Limite de Horas Extras por Dia: Quantidade máxima de horas extras autorizadas por dia, observando o teto de 2 horas diárias do Art. 59, §1° da CLT (ou limite maior em situações de força maior e serviços inadiáveis do Art. 61 da CLT). O forms-legal.com recomenda especificar o horário máximo de saída (ex.: "até às 20h") para facilitar o controle pelo sistema de ponto.
Adicional de Horas Extras Aplicável: Percentual do adicional de horas extras que será aplicado — mínimo de 50% sobre o valor da hora normal (CLT Art. 59, §3° c/c CF/1988 Art. 7°, XVI), ou percentual superior se previsto em CCT/ACT da categoria; e 100% para domingos e feriados (Súmula 146 do TST). Se as horas extras forem incorporadas a banco de horas (CLT Art. 59, §5°), indicar essa modalidade de compensação.
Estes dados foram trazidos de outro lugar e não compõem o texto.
-- ==== Sys2Proof/Tests/Slice0.lean ====
section
/-! SUPPORT. The model's own tests. Every expected value comes from spec/95_test_vectors.md or from a rule's own table; witnesses show that the hypotheses of each statement can be met. -/

namespace Sys2Proof.Tests

set_option Elab.async false

open Sys2Proof.Machine Sys2Proof.Safety

/-! ## Well-formedness: one refused word for each check -/

theorem test_wellFormed_refuses_rsv : wordWellFormed 0x00000201 = false ∧ rsvIsZero 0x00000201 = false := by decide
theorem test_wellFormed_refuses_opc : wordWellFormed 0x00000013 = false ∧ opcIsAssigned 0x00000013 = false := by decide
theorem test_wellFormed_refuses_flag : wordWellFormed 0x00000102 = false ∧ flagIsAllowed 0x00000102 = false := by decide
theorem test_wellFormed_accepts : wordWellFormed 0x00000111 = true := by decide

/-! ## Decoding: each word written from the fields RSV, F, OPC of 30_encoding.md R110 and R111 -/

theorem test_decode_nop : decode (0#23 ++ 0#1 ++ 0b00000000#8) = .ok .nop := by decide
theorem test_decode_fftConfig : decode (0#23 ++ 0#1 ++ 0b00000001#8) = .ok (.fftConfig false) := by decide
theorem test_decode_fftConfig_eq : decode (0#23 ++ 1#1 ++ 0b00000001#8) = .ok (.fftConfig true) := by decide
theorem test_decode_fftTransform : decode (0#23 ++ 0#1 ++ 0b00000010#8) = .ok .fftTransform := by decide
theorem test_decode_ltConfig : decode (0#23 ++ 0#1 ++ 0b00010000#8) = .ok .ltConfig := by decide
theorem test_decode_ltUpdate : decode (0#23 ++ 0#1 ++ 0b00010001#8) = .ok (.ltUpdate false) := by decide
theorem test_decode_ltUpdate_absent : decode (0#23 ++ 1#1 ++ 0b00010001#8) = .ok (.ltUpdate true) := by decide
theorem test_decode_ltRestart : decode (0#23 ++ 0#1 ++ 0b00010010#8) = .ok .ltRestart := by decide

/-- X3: Illegal words. -/
theorem test_decode_illegal : decode 0x00000100 = .error .reservedFlag ∧
    decode 0x00000003 = .error .unassignedOpcode ∧ decode 0x80000011 = .error .reservedBits ∧
    decode 0xFFFFFFFF = .error .reservedBits ∧ decode 0x00000020 = .error .unassignedOpcode := by decide

/-- 20_memory.md R85: byte lane 0 is bits 7:0 and stands lowest. -/
theorem test_decode_bytes : decodeBytes [0x11, 0x01, 0x00, 0x00, 0xAA] = .ok (.ltUpdate true, [0xAA]) := by decide

/-! ## binary32 (values of 95_test_vectors.md) -/

/-- L4: VAL bass = 7 / 1.60000014. -/
theorem test_div32 : div32 0x40E00000 0x3FCCCCCE = 0x408BFFFF := by decide +kernel
/-- V3: the root of 8. -/
theorem test_sqrt32 : sqrt32 0x41000000 = 0x403504F3 := by decide +kernel
/-- V11: the square of 2e19 overflows to infinity. -/
theorem test_mul32_overflow : mul32 0x5F8AC723 0x5F8AC723 = 0x7F800000 := by decide +kernel
/-- V9 and V19: +0 times infinity is NaN, and the square of the smallest subnormal is +0. -/
theorem test_mul32_special : mul32 0x00000000 0x7F800000 = 0x7FC00000 ∧ mul32 0x00000001 0x00000001 = 0 := by
  decide +kernel
/-- 00_scope.md R10: the sign of an exact zero sum. -/
theorem test_add32_zero_signs : add32 0x80000000 0x80000000 = 0x80000000 ∧
    add32 0x3F800000 0xBF800000 = 0x00000000 ∧ sub32 0x00000000 0x00000000 = 0x00000000 := by decide +kernel
/-- 00_scope.md R12: −0 equals +0, and NaN is unordered. -/
theorem test_lt32 : lt32 0x80000000 0x00000000 = false ∧ lt32 0x7FC00000 0x3F800000 = false ∧
    lt32 0xBF800000 0x00000000 = true := by decide +kernel

/-! ## Tables -/

/-- 40_fft.md R142: entries 0 to 7 for W = 8. -/
theorem test_bitrev_8 : (List.range 8).map (bitrev 3) = [0, 4, 2, 6, 1, 5, 3, 7] := by decide
/-- E4: BITREV[0x123] = 0xC48 for W = 4096. -/
theorem test_bitrev_4096 : bitrev 12 0x123 = 0xC48 := by decide
/-- F4: the curve of k = 0.02 for N = 8. -/
theorem test_eqWeight_8 : (List.range 8).map (eqWeight 0x3CA3D70A 8) =
    [0x00000000, 0x3B2F05B3, 0x3BBC890B, 0x3C1A02C3, 0x3C632166, 0x3CA0B2F6, 0x3CE32166, 0x3D2A590D] := by
  decide +kernel
/-- F4: a negative k, an overflow, NaN, −∞ and −0. -/
theorem test_eqWeight_special : eqWeight 0xBCA3D70A 4 1 = 0xBBBC890B ∧ eqWeight 0x7F61B1E6 4 3 = 0x7F800000 ∧
    eqWeight 0x7FC00000 4 2 = 0x7FC00000 ∧ eqWeight 0xFF800000 4 1 = 0xFF800000 ∧
    eqWeight 0x80000000 4 1 = 0x00000000 := by decide +kernel
/-- 41_level.md R222: the rates at 60 and 144 fps. -/
theorem test_perFrame : perFrame 0x3E4CCCCD 0x42700000 = 0x3EE4F92E ∧ perFrame 0x3F000000 0x42700000 = 0x3F3504F3 ∧
    perFrame 0x3F666666 0x43100000 = 0x3F7A7126 ∧ perFrame 0x3F7DF3B6 0x43100000 = 0x3F7F926D := by
  decide +kernel
/-- 41_level.md R222: the exact comparisons give the same word as the table at 60 and 144 fps. -/
theorem test_exactRoot : exactRoot 0x30800000 0x42700000 = 0x3F3504F3 ∧ exactRoot 0x3F492EB0 0x43100000 = 0x3F7F926D := by
  decide +kernel
/-- 40_fft.md R163: the factor for m = 2 of size 8 is (+0, 0xBF7FFFFF). -/
theorem test_rotate : rotate 2 (rotate 2 Twiddle.start) = ⟨0x00000000, 0xBF7FFFFF⟩ := by decide +kernel

/-! ## Commands -/

/-- The state after a command. -/
def after (i : Instr) (s : State) : State :=
  match exec i s with
  | .next t => t
  | _ => s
Assinatura do Gestor Responsável: Assinatura do superior hierárquico do empregado com poderes de gestão, data de emissão da autorização e, quando possível, ciência do empregado. A ciência do empregado na autorização reforça a prova de que a prestação de horas extras foi voluntária e previamente acordada.
Como preencher seu Autorização de Horas Extras — Brasil
Para preencher corretamente a Autorização de Horas Extras no Brasil, siga estas orientações práticas conforme o Art. 59 da CLT e as exigências da Portaria MTP 671/2021.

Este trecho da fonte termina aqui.